/-- net.port_config: only the groups MASK selects are checked (22 R425). -/
def planPortConfig (c : Ctx) (s : State) : Plan :=
  let p := c.u8 0
  let m := c.u8 1
  change (failIf (decide (8 ≤ p) || !portExists s p) (.field 0) ++ failIf (bit m 7) (.field 1)
      ++ (if bit m 1 then failIf (!(decide (1522 ≤ c.u16 8) && decide (c.u16 8 ≤ 9216))) (.field 8) else [])
      ++ (if bit m 2 then
          failIf (decide (8 ≤ c.u8 10)) (.field 10) ++ failIf (decide (6 < c.u8 11)) (.field 11) ++ failIf (!tenantField s (c.u16 12)) (.field 12)
            ++ failIf (c.u32 16 != 0xFFFFFFFF && !isPacketRing s (c.u16 12) (c.u32 16)) (.field 16)
        else [])
      ++ (if bit m 3 then failIf (decide (4 ≤ c.u8 20)) (.field 20) else [])
      ++ (if bit m 4 then
          failIf (decide (2 < c.u8 24)) (.field 24) ++ failIf (c.u8 26 == 0 || decide (200 < c.u8 26)) (.field 26)
            ++ failIf (c.u16 28 == 0 || decide (10000 < c.u16 28)) (.field 28)
        else [])
      ++ (if bit m 5 then failIf (decide (200 < c.u8 30)) (.field 30) ++ failIf (decide (4 < c.u8 31)) (.field 31) else [])
      ++ (if bit m 6 then
          failIf (decide (1 < c.u8 32) || (c.u8 32 == 1 && !lpiPort s p)) (.field 32)
            ++ failIf (!(decide (10 ≤ c.u16 34) && decide (c.u16 34 ≤ 1000))) (.field 34)
        else []))
    [.group (p / 4)] (fun s => modNet s p (configPort c))

def cmdPortConfig : Cmd :=
  { opcode := 0x0802, issuer := 'M', scope := 'D', least := 36, rsvd := [(14, 2), (21, 1), (27, 1), (33, 1), (36, 12)], plan := planPortConfig }

def execNetPortConfig (r : Req) (s : State) : Host.Outcome State Fault Refusal := runCmd cmdPortConfig r s

/-- net.filter_set. -/
def planFilter (c : Ctx) (s : State) : Plan :=
  change (failIf (decide (55 < c.u8 0)) (.field 0) ++ failIf (decide (8 ≤ c.u8 1)) (.field 1) ++ failIf (decide (1023 < c.u16 4)) (.field 4)
      ++ failIf (!tenantField s (c.u16 8)) (.field 8) ++ failIf (!bit (c.u8 1) 2 && !isPacketRing s (c.u16 8) (c.u32 12)) (.field 12))
    [] (fun s => { s with filters := tset s.filters (c.u8 0) (fit 48 c.p) })

def cmdFilter : Cmd := { opcode := 0x0803, issuer := 'M', scope := 'D', least := 32, rsvd := [(3, 1), (10, 2), (32, 16)], plan := planFilter }

def execNetFilterSet (r : Req) (s : State) : Host.Outcome State Fault Refusal := runCmd cmdFilter r s

/-- A counter of a port as read: NET_TX_PAUSED_US includes the hold that lasts (10 R228). -/
def netCtr (s : State) (p i : Nat) : Nat :=
  let n := netPort s p
  let v := tgetD n.ctr i 0
  if i = 51 then match n.pausedAt with | some a => inc48 v ((s.mere - a + n.pausedRem) / 1200) | none => v else v

/-- net.stats: 64 words. -/
def planNetStats (c : Ctx) (s : State) : Plan :=
  resultAt c 8 (indirectFails c ++ failIf (decide (8 ≤ c.u8 0)) (.field 0)) ((List.range 64).flatMap (fun i => le8 (netCtr s (c.u8 0) i)))

def cmdNetStats : Cmd := { opcode := 0x0804, issuer := 'M', scope := 'D', query := true, least := 16, plan := planNetStats }

def execNetStats (r : Req) (s : State) : Host.Outcome State Fault Refusal := runCmd cmdNetStats r s

/-- net.tx_allow. -/
def planTxAllow (c : Ctx) (s : State) : Plan :=
  change (failIf (!thas s.tenants (c.u16 0)) (.field 0)) [.tenant (c.u16 0)] (fun s => modTenant s (c.u16 0) (fun x => { x with txMask := c.u8 2 }))

def cmdTxAllow : Cmd := { opcode := 0x0805, issuer := 'M', scope := 'D', least := 3, plan := planTxAllow }

def execNetTxAllow (r : Req) (s : State) : Host.Outcome State Fault Refusal := runCmd cmdTxAllow r s

end Sys2Proof.Machine
end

________

• _TASK TO COMPLETE_
The required output is all of the material, word for word.

• _OUTPUT OF THE EXERCISE_
/-- net.port_config: only the groups MASK selects are checked (22 R425). -/
def planPortConfig (c : Ctx) (s : State) : Plan :=
  let p := c.u8 0
  let m := c.u8 1
  change (failIf (decide (8 ≤ p) || !portExists s p) (.field 0) ++ failIf (bit m 7) (.field 1)
      ++ (if bit m 1 then failIf (!(decide (1522 ≤ c.u16 8) && decide (c.u16 8 ≤ 9216))) (.field 8) else [])
      ++ (if bit m 2 then
          failIf (decide (8 ≤ c.u8 10)) (.field 10) ++ failIf (decide (6 < c.u8 11)) (.field 11) ++ failIf (!tenantField s (c.u16 12)) (.field 12)
            ++ failIf (c.u32 16 != 0xFFFFFFFF && !isPacketRing s (c.u16 12) (c.u32 16)) (.field 16)
        else [])
      ++ (if bit m 3 then failIf (decide (4 ≤ c.u8 20)) (.field 20) else [])
      ++ (if bit m 4 then
          failIf (decide (2 < c.u8 24)) (.field 24) ++ failIf (c.u8 26 == 0 || decide (200 < c.u8 26)) (.field 26)
            ++ failIf (c.u16 28 == 0 || decide (10000 < c.u16 28)) (.field 28)
        else [])
      ++ (if bit m 5 then failIf (decide (200 < c.u8 30)) (.field 30) ++ failIf (decide (4 < c.u8 31)) (.field 31) else [])
      ++ (if bit m 6 then
          failIf (decide (1 < c.u8 32) || (c.u8 32 == 1 && !lpiPort s p)) (.field 32)
            ++ failIf (!(decide (10 ≤ c.u16 34) && decide (c.u16 34 ≤ 1000))) (.field 34)
        else []))
    [.group (p / 4)] (fun s => modNet s p (configPort c))

def cmdPortConfig : Cmd :=
  { opcode := 0x0802, issuer := 'M', scope := 'D', least := 36, rsvd := [(14, 2), (21, 1), (27, 1), (33, 1), (36, 12)], plan := planPortConfig }

def execNetPortConfig (r : Req) (s : State) : Host.Outcome State Fault Refusal := runCmd cmdPortConfig r s

/-- net.filter_set. -/
def planFilter (c : Ctx) (s : State) : Plan :=
  change (failIf (decide (55 < c.u8 0)) (.field 0) ++ failIf (decide (8 ≤ c.u8 1)) (.field 1) ++ failIf (decide (1023 < c.u16 4)) (.field 4)
      ++ failIf (!tenantField s (c.u16 8)) (.field 8) ++ failIf (!bit (c.u8 1) 2 && !isPacketRing s (c.u16 8) (c.u32 12)) (.field 12))
    [] (fun s => { s with filters := tset s.filters (c.u8 0) (fit 48 c.p) })

def cmdFilter : Cmd := { opcode := 0x0803, issuer := 'M', scope := 'D', least := 32, rsvd := [(3, 1), (10, 2), (32, 16)], plan := planFilter }

def execNetFilterSet (r : Req) (s : State) : Host.Outcome State Fault Refusal := runCmd cmdFilter r s

/-- A counter of a port as read: NET_TX_PAUSED_US includes the hold that lasts (10 R228). -/
def netCtr (s : State) (p i : Nat) : Nat :=
  let n := netPort s p
  let v := tgetD n.ctr i 0
  if i = 51 then match n.pausedAt with | some a => inc48 v ((s.mere - a + n.pausedRem) / 1200) | none => v else v

/-- net.stats: 64 words. -/
def planNetStats (c : Ctx) (s : State) : Plan :=
  resultAt c 8 (indirectFails c ++ failIf (decide (8 ≤ c.u8 0)) (.field 0)) ((List.range 64).flatMap (fun i => le8 (netCtr s (c.u8 0) i)))

def cmdNetStats : Cmd := { opcode := 0x0804, issuer := 'M', scope := 'D', query := true, least := 16, plan := planNetStats }

def execNetStats (r : Req) (s : State) : Host.Outcome State Fault Refusal := runCmd cmdNetStats r s

/-- net.tx_allow. -/
def planTxAllow (c : Ctx) (s : State) : Plan :=
  change (failIf (!thas s.tenants (c.u16 0)) (.field 0)) [.tenant (c.u16 0)] (fun s => modTenant s (c.u16 0) (fun x => { x with txMask := c.u8 2 }))

def cmdTxAllow : Cmd := { opcode := 0x0805, issuer := 'M', scope := 'D', least := 3, plan := planTxAllow }

def execNetTxAllow (r : Req) (s : State) : Host.Outcome State Fault Refusal := runCmd cmdTxAllow r s

end Sys2Proof.Machine
end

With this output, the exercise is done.